Saving souls: Southern evangelist visits Valley

Evangelist Leon Foote becomes animated during his sermon
Wednesday at Independent Baptist Church in Big Lake. Focusing on
lessons from the Bible, Foote encourages believers to stay on the
rig
Evangelist Leon Foote becomes animated during his sermon Wednesday at Independent Baptist Church in Big Lake. Focusing on lessons from the Bible, Foote encourages believers to stay on the right track and for non-believers to see the truth and get right with God before it’s too late. He will be visiting six Valley Baptist churches over the next month during his ninth trip to Alaska from Georgia. (K.T. McKEE/Frontiersman)

BIG LAKE — When Georgia evangelist Leon Foote hears the trumpet sound calling him to heaven, he knows he’ll be ready. He just wants to be sure everyone else is as prepared for the Second Coming — which he feels will be soon.
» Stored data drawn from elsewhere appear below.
/-! ## updGroup -/

@[simp] theorem updGroup_turn (s : State) (c sl : Nat) (f : Group → Group) : (s.updGroup c sl f).turn = s.turn := rfl
@[simp] theorem updGroup_input (s : State) (c sl : Nat) (f : Group → Group) : (s.updGroup c sl f).input = s.input := rfl
@[simp] theorem updGroup_word (s : State) (c sl : Nat) (f : Group → Group) : (s.updGroup c sl f).word = s.word := rfl
@[simp] theorem updGroup_tick (s : State) (c sl : Nat) (f : Group → Group) : (s.updGroup c sl f).tick = s.tick := rfl
@[simp] theorem updGroup_clock (s : State) (c sl : Nat) (f : Group → Group) : (s.updGroup c sl f).clock = s.clock := rfl
@[simp] theorem updGroup_mem (s : State) (c sl : Nat) (f : Group → Group) : (s.updGroup c sl f).mem = s.mem := rfl
@[simp] theorem updGroup_chip (s : State) (c sl : Nat) (f : Group → Group) : (s.updGroup c sl f).chip = s.chip := rfl
@[simp] theorem updGroup_spad (s : State) (c sl : Nat) (f : Group → Group) : (s.updGroup c sl f).spad = s.spad := rfl
@[simp] theorem updGroup_spadCtx (s : State) (c sl : Nat) (f : Group → Group) : (s.updGroup c sl f).spadCtx = s.spadCtx := rfl
@[simp] theorem updGroup_full (s : State) (c sl : Nat) (f : Group → Group) : (s.updGroup c sl f).full = s.full := rfl
@[simp] theorem updGroup_hostSize (s : State) (c sl : Nat) (f : Group → Group) : (s.updGroup c sl f).hostSize = s.hostSize := rfl
@[simp] theorem updGroup_devnum (s : State) (c sl : Nat) (f : Group → Group) : (s.updGroup c sl f).devnum = s.devnum := rfl
@[simp] theorem updGroup_groups (s : State) (c sl : Nat) (f : Group → Group) : (s.updGroup c sl f).groups = s.groups.modify f (c * 48 + sl) := rfl
@[simp] theorem updGroup_blocks (s : State) (c sl : Nat) (f : Group → Group) : (s.updGroup c sl f).blocks = s.blocks := rfl
@[simp] theorem updGroup_nbhds (s : State) (c sl : Nat) (f : Group → Group) : (s.updGroup c sl f).nbhds = s.nbhds := rfl
@[simp] theorem updGroup_cores (s : State) (c sl : Nat) (f : Group → Group) : (s.updGroup c sl f).cores = s.cores := rfl
@[simp] theorem updGroup_dies (s : State) (c sl : Nat) (f : Group → Group) : (s.updGroup c sl f).dies = s.dies := rfl
@[simp] theorem updGroup_ctxs (s : State) (c sl : Nat) (f : Group → Group) : (s.updGroup c sl f).ctxs = s.ctxs := rfl
@[simp] theorem updGroup_parts (s : State) (c sl : Nat) (f : Group → Group) : (s.updGroup c sl f).parts = s.parts := rfl
@[simp] theorem updGroup_faults (s : State) (c sl : Nat) (f : Group → Group) : (s.updGroup c sl f).faults = s.faults := rfl
@[simp] theorem updGroup_fills (s : State) (c sl : Nat) (f : Group → Group) : (s.updGroup c sl f).fills = s.fills := rfl
@[simp] theorem updGroup_tags (s : State) (c sl : Nat) (f : Group → Group) : (s.updGroup c sl f).tags = s.tags := rfl
@[simp] theorem updGroup_pageMap (s : State) (c sl : Nat) (f : Group → Group) : (s.updGroup c sl f).pageMap = s.pageMap := rfl
@[simp] theorem updGroup_regions (s : State) (c sl : Nat) (f : Group → Group) : (s.updGroup c sl f).regions = s.regions := rfl
@[simp] theorem updGroup_links (s : State) (c sl : Nat) (f : Group → Group) : (s.updGroup c sl f).links = s.links := rfl
@[simp] theorem updGroup_requests (s : State) (c sl : Nat) (f : Group → Group) : (s.updGroup c sl f).requests = s.requests := rfl
@[simp] theorem updGroup_chans (s : State) (c sl : Nat) (f : Group → Group) : (s.updGroup c sl f).chans = s.chans := rfl
@[simp] theorem updGroup_tchans (s : State) (c sl : Nat) (f : Group → Group) : (s.updGroup c sl f).tchans = s.tchans := rfl
@[simp] theorem updGroup_answers (s : State) (c sl : Nat) (f : Group → Group) : (s.updGroup c sl f).answers = s.answers := rfl
@[simp] theorem updGroup_hostWrites (s : State) (c sl : Nat) (f : Group → Group) : (s.updGroup c sl f).hostWrites = s.hostWrites := rfl
@[simp] theorem updGroup_hostHeld (s : State) (c sl : Nat) (f : Group → Group) : (s.updGroup c sl f).hostHeld = s.hostHeld := rfl
@[simp] theorem updGroup_runs (s : State) (c sl : Nat) (f : Group → Group) : (s.updGroup c sl f).runs = s.runs := rfl
@[simp] theorem updGroup_outbound (s : State) (c sl : Nat) (f : Group → Group) : (s.updGroup c sl f).outbound = s.outbound := rfl
@[simp] theorem updGroup_uqs (s : State) (c sl : Nat) (f : Group → Group) : (s.updGroup c sl f).uqs = s.uqs := rfl
@[simp] theorem updGroup_cmds (s : State) (c sl : Nat) (f : Group → Group) : (s.updGroup c sl f).cmds = s.cmds := rfl
@[simp] theorem updGroup_graphs (s : State) (c sl : Nat) (f : Group → Group) : (s.updGroup c sl f).graphs = s.graphs := rfl
@[simp] theorem updGroup_saveOps (s : State) (c sl : Nat) (f : Group → Group) : (s.updGroup c sl f).saveOps = s.saveOps := rfl
@[simp] theorem updGroup_saves (s : State) (c sl : Nat) (f : Group → Group) : (s.updGroup c sl f).saves = s.saves := rfl
@[simp] theorem updGroup_mgmt (s : State) (c sl : Nat) (f : Group → Group) : (s.updGroup c sl f).mgmt = s.mgmt := rfl
@[simp] theorem updGroup_nextId (s : State) (c sl : Nat) (f : Group → Group) : (s.updGroup c sl f).nextId = s.nextId := rfl
@[simp] theorem updGroup_free (s : State) (c sl : Nat) (f : Group → Group) : (s.updGroup c sl f).free = s.free := rfl

/-! ## setBlock -/

@[simp] theorem setBlock_turn (s : State) (b : Nat) (x : Block) : (s.setBlock b x).turn = s.turn := rfl
@[simp] theorem setBlock_input (s : State) (b : Nat) (x : Block) : (s.setBlock b x).input = s.input := rfl
@[simp] theorem setBlock_word (s : State) (b : Nat) (x : Block) : (s.setBlock b x).word = s.word := rfl
@[simp] theorem setBlock_tick (s : State) (b : Nat) (x : Block) : (s.setBlock b x).tick = s.tick := rfl
@[simp] theorem setBlock_clock (s : State) (b : Nat) (x : Block) : (s.setBlock b x).clock = s.clock := rfl
@[simp] theorem setBlock_mem (s : State) (b : Nat) (x : Block) : (s.setBlock b x).mem = s.mem := rfl
@[simp] theorem setBlock_chip (s : State) (b : Nat) (x : Block) : (s.setBlock b x).chip = s.chip := rfl
@[simp] theorem setBlock_spad (s : State) (b : Nat) (x : Block) : (s.setBlock b x).spad = s.spad := rfl
@[simp] theorem setBlock_spadCtx (s : State) (b : Nat) (x : Block) : (s.setBlock b x).spadCtx = s.spadCtx := rfl
@[simp] theorem setBlock_full (s : State) (b : Nat) (x : Block) : (s.setBlock b x).full = s.full := rfl
@[simp] theorem setBlock_hostSize (s : State) (b : Nat) (x : Block) : (s.setBlock b x).hostSize = s.hostSize := rfl
@[simp] theorem setBlock_devnum (s : State) (b : Nat) (x : Block) : (s.setBlock b x).devnum = s.devnum := rfl
@[simp] theorem setBlock_groups (s : State) (b : Nat) (x : Block) : (s.setBlock b x).groups = s.groups := rfl
@[simp] theorem setBlock_blocks (s : State) (b : Nat) (x : Block) : (s.setBlock b x).blocks = s.blocks.set b x := rfl
@[simp] theorem setBlock_nbhds (s : State) (b : Nat) (x : Block) : (s.setBlock b x).nbhds = s.nbhds := rfl
@[simp] theorem setBlock_cores (s : State) (b : Nat) (x : Block) : (s.setBlock b x).cores = s.cores := rfl
@[simp] theorem setBlock_dies (s : State) (b : Nat) (x : Block) : (s.setBlock b x).dies = s.dies := rfl
@[simp] theorem setBlock_ctxs (s : State) (b : Nat) (x : Block) : (s.setBlock b x).ctxs = s.ctxs := rfl
@[simp] theorem setBlock_parts (s : State) (b : Nat) (x : Block) : (s.setBlock b x).parts = s.parts := rfl
@[simp] theorem setBlock_faults (s : State) (b : Nat) (x : Block) : (s.setBlock b x).faults = s.faults := rfl
@[simp] theorem setBlock_fills (s : State) (b : Nat) (x : Block) : (s.setBlock b x).fills = s.fills := rfl
@[simp] theorem setBlock_tags (s : State) (b : Nat) (x : Block) : (s.setBlock b x).tags = s.tags := rfl
@[simp] theorem setBlock_pageMap (s : State) (b : Nat) (x : Block) : (s.setBlock b x).pageMap = s.pageMap := rfl
@[simp] theorem setBlock_regions (s : State) (b : Nat) (x : Block) : (s.setBlock b x).regions = s.regions := rfl
@[simp] theorem setBlock_links (s : State) (b : Nat) (x : Block) : (s.setBlock b x).links = s.links := rfl
@[simp] theorem setBlock_requests (s : State) (b : Nat) (x : Block) : (s.setBlock b x).requests = s.requests := rfl
@[simp] theorem setBlock_chans (s : State) (b : Nat) (x : Block) : (s.setBlock b x).chans = s.chans := rfl
@[simp] theorem setBlock_tchans (s : State) (b : Nat) (x : Block) : (s.setBlock b x).tchans = s.tchans := rfl
@[simp] theorem setBlock_answers (s : State) (b : Nat) (x : Block) : (s.setBlock b x).answers = s.answers := rfl
@[simp] theorem setBlock_hostWrites (s : State) (b : Nat) (x : Block) : (s.setBlock b x).hostWrites = s.hostWrites := rfl
@[simp] theorem setBlock_hostHeld (s : State) (b : Nat) (x : Block) : (s.setBlock b x).hostHeld = s.hostHeld := rfl
@[simp] theorem setBlock_runs (s : State) (b : Nat) (x : Block) : (s.setBlock b x).runs = s.runs := rfl
@[simp] theorem setBlock_outbound (s : State) (b : Nat) (x : Block) : (s.setBlock b x).outbound = s.outbound := rfl
@[simp] theorem setBlock_uqs (s : State) (b : Nat) (x : Block) : (s.setBlock b x).uqs = s.uqs := rfl
@[simp] theorem setBlock_cmds (s : State) (b : Nat) (x : Block) : (s.setBlock b x).cmds = s.cmds := rfl
@[simp] theorem setBlock_graphs (s : State) (b : Nat) (x : Block) : (s.setBlock b x).graphs = s.graphs := rfl
@[simp] theorem setBlock_saveOps (s : State) (b : Nat) (x : Block) : (s.setBlock b x).saveOps = s.saveOps := rfl
@[simp] theorem setBlock_saves (s : State) (b : Nat) (x : Block) : (s.setBlock b x).saves = s.saves := rfl
@[simp] theorem setBlock_mgmt (s : State) (b : Nat) (x : Block) : (s.setBlock b x).mgmt = s.mgmt := rfl
@[simp] theorem setBlock_nextId (s : State) (b : Nat) (x : Block) : (s.setBlock b x).nextId = s.nextId := rfl
@[simp] theorem setBlock_free (s : State) (b : Nat) (x : Block) : (s.setBlock b x).free = s.free := rfl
“I don’t know what this cancer is going to do, but I’m going to keep on preaching and helping bring people to the Lord until it’s time for me to go,” said the 77-year-old Foote, who has been preaching the word of God for 58 years and is on his ninth trip to Alaska to preach in local churches over the next month. “When the doctor told me I had prostate cancer two days after Christmas, I learned it was very slow moving and that treatment could wait until after I got back home. I was coming up anyway, though.”

A graduate of Bob Jones University in 1958, Foote made his first trip to the Valley in 1988, to the Rainbow Bible Church at Mile 49 of the Parks Highway, and now he spends six-day stints at five local Baptist churches.

This time, he’ll conclude his trip on March 27 with a one-night appearance at Talkeetna Baptist.

This is the fourth time Foote’s visited Independent Baptist Church at Mile 2.5 Big Lake Road. He’s been there since last Sunday and is moving on to Immanuel Baptist in Palmer, where he’ll hold nightly sermons from Feb. 27 to March 2.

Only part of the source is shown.